YA HIZLISIN YA DA YOKSUN
- ZARİFE TARAKÇI

- 1 Eki
- 4 dakikada okunur

Hızlı olmak şehir insanında olması gereken en önemli özellik değil mi? Hızlı olmazsan ezilir gidersin o tempoda. Yok olursun.
Şehrin gerektirdiği o hızın altında kalan kişi ayaklar altında da kalır. Bunu mecazi anlamda yazmıyorum. Gerçek anlamda da ayaklar altında kalır trafiği yönetemez. Hız bulaşıcıdır zaten istese de yavaşlayamaz. Şehir ortamında yavaşlık, şehir insanının kabul edebileceği bir şey değildir. Yeni gelenden bu konuda anında uyum bekler. Ya hızlısındır ya da yoksundur. Dosyalar en hızlı şekilde tamamlanmalıdır, hız yaparsan otobüse metroya ya da bulacağın park yerine yetişirsin. Hızlı olursan en başta sen konuşursun yavaşsan sözün kesilir anlatacağın şeyi hemen anlatmalısın ki karşı taraf da hızlıca söyleyeceği şeyi söylesin sohbet hızlıca bitsin cep tellerinde hızlıca geri dönülsün. Derdin sıkıntın mı var? Derdini hızlıca yaşamalı, hemen karşı tarafın beklediği moral seviyesine gelmelisin, karşındakinin hızını moralini düşürmemelisin. Hasta mısın? Rapor mu aldın hemen iyileşmelisin paran kesilir yine hızlı iyileşemediğin için zarardasın. Yavaşlık hayatımızı böyle derinden etkiler.
Duygular arasındaki geçişin hızlı olmazsa senden beklenen kişi olamazsın. Hızlıca yemek yemelisin ki mola vaktini verimli geçiresin. Hızlı giyinmeli hızlıca evden çıkmalı hızını da kontrol etmeli başkasının alanına girmemelisin. Hızın bile kendi içinde bir hızının olduğu gerçeğinden haberdar olmalısın.
Hızlı olma mecburiyeti bir yerlere geç kalma kaygısı, vaktinde söz verdiği yerde zamanında olma gerekliliği şehir insanlarının en kronik hali gibi. Ne kadar hızlı olursak hayatımızdan kazanacağız ve hızlı olamazsak hayatımızdan çok önemli anları kaybedecekmişiz endişesi her zaman bize eşlik eder. Sebebi bence her şeyi fazla önemseme halimiz. Başta kendimizi. Öyle önemliyiz ki, ‘zaman bizi yönetemez biz zamanı yönetebiliriz’ yetkisinde görüyoruz kendimizi.
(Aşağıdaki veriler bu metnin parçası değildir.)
-- ==== Sys2Proof/Machine/Reset.lean ====
section
/-! DEFINITION. Reset (spec/70_reset_and_hazards.md R300, R301; spec/60_exceptions.md R271). The only way out of the
faulted state (R277) and out of a blocking command that never ends (R226). -/

namespace Sys2Proof.Machine

open Sys2Proof.Config

/-- The pins a topology uses (R41); none for a value outside {0, 1, 2, 4, 8} (R301). -/
def usedPins (t : BitVec 4) : Pins :=
  if t = 1#4 ∨ t = 2#4 then { p1 := true, p2 := true, p3 := false, p4 := false }
  else if t = 4#4 ∨ t = 8#4 then { p1 := true, p2 := true, p3 := true, p4 := true }
  else { p1 := false, p2 := false, p3 := false, p4 := false }

/-- The registers after reset, before the strap check (R300). The boundary stays: reset does not touch the clock
(R76), emits no event and sends no response. -/
def resetRegisters (strap : BitVec 4) (s : State) : State where
  curPos := 0x00000000#32
  tgtPos := 0x00000000#32
  speed := 0x00000000#32
  maxSpeed := 0x3F800000#32
  accel := 0x3F800000#32
  stepInterval := 0x00000000#32
  lastStepTime := 0x00000000#32
  minPulseWidth := 0x0001#16
  config := strap.setWidth 32
  pin := pinDraw s.source s.resets
  oe := usedPins strap
  status := 0x00000000#32
  faultFrame := 0x0000000000000000#64
  seq := .idle
  host := s.host
  clockIn := s.clockIn
  samples := s.samples
  resets := s.resets + 1
  waits := s.waits
  source := s.source
  log := s.log

/-- `RESET(strap)` (R300): the reset values, then fault code 1 for an illegal strap, without a response (R271). -/
def resetCore (strap : BitVec 4) (s : State) : State :=
  if legalTopology strap then resetRegisters strap s
  else recordFault .invalidTopology 0#64 (resetRegisters strap s)

/-- Not a response word. -/
def isNoResponse : Output → Bool
  | .response _ => false
  | .pin _ _ => true
  | .wait _ => true
  | .strobe _ => true
  | .sample _ => true
  | .held _ => true

/-- What an abandoned piece of work leaves of what it would have added to the log: at most `n` entries, none of them
from its response on (R300). -/
def abandonedPart (n : Nat) (added : List Output) : List Output := (added.takeWhile isNoResponse).take n

/-- Reset asserted while work that would lead from `s` to `done` goes on (R300, D36). Reset gives every register of the
core its reset value, so nothing of the work is left but what passed the boundary before it. -/
def resetDuringWork (strap : BitVec 4) (n : Nat) (s done : State) : State :=
  resetCore strap { done with log := s.log ++ abandonedPart n (done.log.drop s.log.length) }

end Sys2Proof.Machine
end

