/-- `APPLY_SPEED(v)` on `s` left the speed and interval of `t` (R130). -/
def SpeedApplied (v : F32) (s t : State) : Prop :=
  if feq v s.speed = true ∧ fle (fneg s.maxSpeed) s.speed = true ∧ fle s.speed s.maxSpeed = true then
    t.speed = s.speed ∧ t.stepInterval = s.stepInterval
  else
    t.stepInterval = intervalOf params t.speed ∧
    (flt plusZero v = true ∧ flt s.maxSpeed v = true → t.speed = s.maxSpeed) ∧
    (flt v plusZero = true ∧ flt v (fneg s.maxSpeed) = true → t.speed = fneg s.maxSpeed) ∧
    (¬ (flt plusZero v = true ∧ flt s.maxSpeed v = true) →
      ¬ (flt v plusZero = true ∧ flt v (fneg s.maxSpeed) = true) → t.speed = v)

/-- `COMPUTE_NEW_SPEED()` on `s` left the speed and interval of `t` (R132). -/
def Recomputed (s t : State) : Prop := SpeedApplied (desiredSpeed params s) s t

/-- A step is due on the sample the clock gives now (R162, R165): the interval is not 0, and at least the interval
has elapsed since the last step, modulo 2^32. -/
abbrev Due (s : State) : Prop :=
  s.stepInterval ≠ 0#32 ∧ s.stepInterval.toNat ≤ (clockNow s - s.lastStepTime).toNat

/-- `SPEED` is not zero and no NaN: it has a direction. -/
abbrev Moving (s : State) : Prop := flt plusZero s.speed = true ∨ flt s.speed plusZero = true

/-- The position one step on, by the sign of `SPEED` (R166). -/
def NextPos (s : State) : S32 := if flt plusZero s.speed = true then s.curPos + 1#32 else s.curPos - 1#32

/-- The levels P1 P2 P3 P4 from four numbers 0 or 1. -/
def levels (a b c d : Nat) : Pins := { p1 := a == 1, p2 := b == 1, p3 := c == 1, p4 := d == 1 }

/-- R183's rows: the levels of P1 and P2 at a position. -/
def quadrature (pos : S32) : Level × Level :=
  match pos.toNat % 4 with
  | 0 => (false, true)
  | 1 => (true, true)
  | 2 => (true, false)
  | _ => (false, false)

/-- R184's rows. -/
def fullStep (pos : S32) : Pins :=
  match pos.toNat % 4 with
  | 0 => levels 1 0 1 0
  | 1 => levels 0 1 1 0
  | 2 => levels 0 1 0 1
  | _ => levels 1 0 0 1

/-- R185's rows. -/
def halfStep (pos : S32) : Pins :=
  match pos.toNat % 8 with
  | 0 => levels 1 0 0 0
  | 1 => levels 1 0 1 0
  | 2 => levels 0 0 1 0
  | 3 => levels 0 1 1 0
  | 4 => levels 0 1 0 0
  | 5 => levels 0 1 0 1
  | 6 => levels 0 0 0 1
  | _ => levels 1 0 0 1

/-- The four events of a step that drives all four pins in the default order (R186). -/
def fourPinEvents (v : Pins) : List Output :=
  [.pin .p1 v.p1, .pin .p2 v.p2, .pin .p3 v.p3, .pin .p4 v.p4]

/-- A step took place between `s` and `t` (R166): the position moved, the step has the time of the sample, one sample
is taken, then these pins and events were driven, and this response was sent; everything else is unchanged. -/
def SteppedTo (v : Pins) (events : List Output) (s t : State) : Prop :=
  t = { s with
        curPos := NextPos s, lastStepTime := clockNow s, pin := v, clockIn := s.clockIn.tail,
        samples := s.samples + 1, log := s.log ++ [.sample (clockNow s)] ++ events ++ [.response 1#32] }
Bir yerde sıra varsa bize hemen sıra gelmeli, sıra bize gelmedi mi hemen başlarız hareketlenmeye... Sıranın en önünde biz olmalıyız hatta ve hatta çalışanlar neden az bir iki çalışan daha koymamalılar oraya diye sesimizi yükseltmeliyiz. Yani biz bekletilecek bir kişi değiliz. Çok önemliyiz bunu neden anlamıyor kurumlar ?
Trafikte beklemek de hiç bize göre değildir. Kaza mı oldu? Yol tadilatı mı var? Hangi iş bizim hızla yetişeceğimiz yerden daha önemli olabilir? Hemen kornaya basmalıyız. Öne geçmeli kuralları çiğnemeli şerit değiştirmeliyiz. Kural dışı her türlü hareket bu önemli insanın yapacağı işlerdir. Birini aradık ulaşmak istedik ulaşamadık, bize dönmesini bekledik ve kendi hesapladığımız sürede dönmedi... İşte kıyametin koptuğu an! Her şeyin üstünde var ettiğimiz yüksek kimliğimiz tıpkı sıraya girmeyeceği gibi bu konuda da önemsenmeyi en yüksek yerden ele alır ve soruları sormaya başlar: sen kimsin sen kim oluyorsun da bana dönüş yapmadın? Dönüş yapmadın mı? Peki, sen bilirsin. Sen kaybedersin. Kendini fazla önemseyen şehir insanının en önemli göstergesidir bu söz: ‘Sen kaybedersin!’ Kaybeden hep karşısıdır. Asla kendini kaybedenden saymaz. Ben kaybetmem sen kaybedersin başta beni kaybettin. Yine geldik mi sıra beklemeyen, trafikte korna çalan, aramasına dönülmeyen en önemli işi olan ve en hızlı olmak zorunda olan o insana...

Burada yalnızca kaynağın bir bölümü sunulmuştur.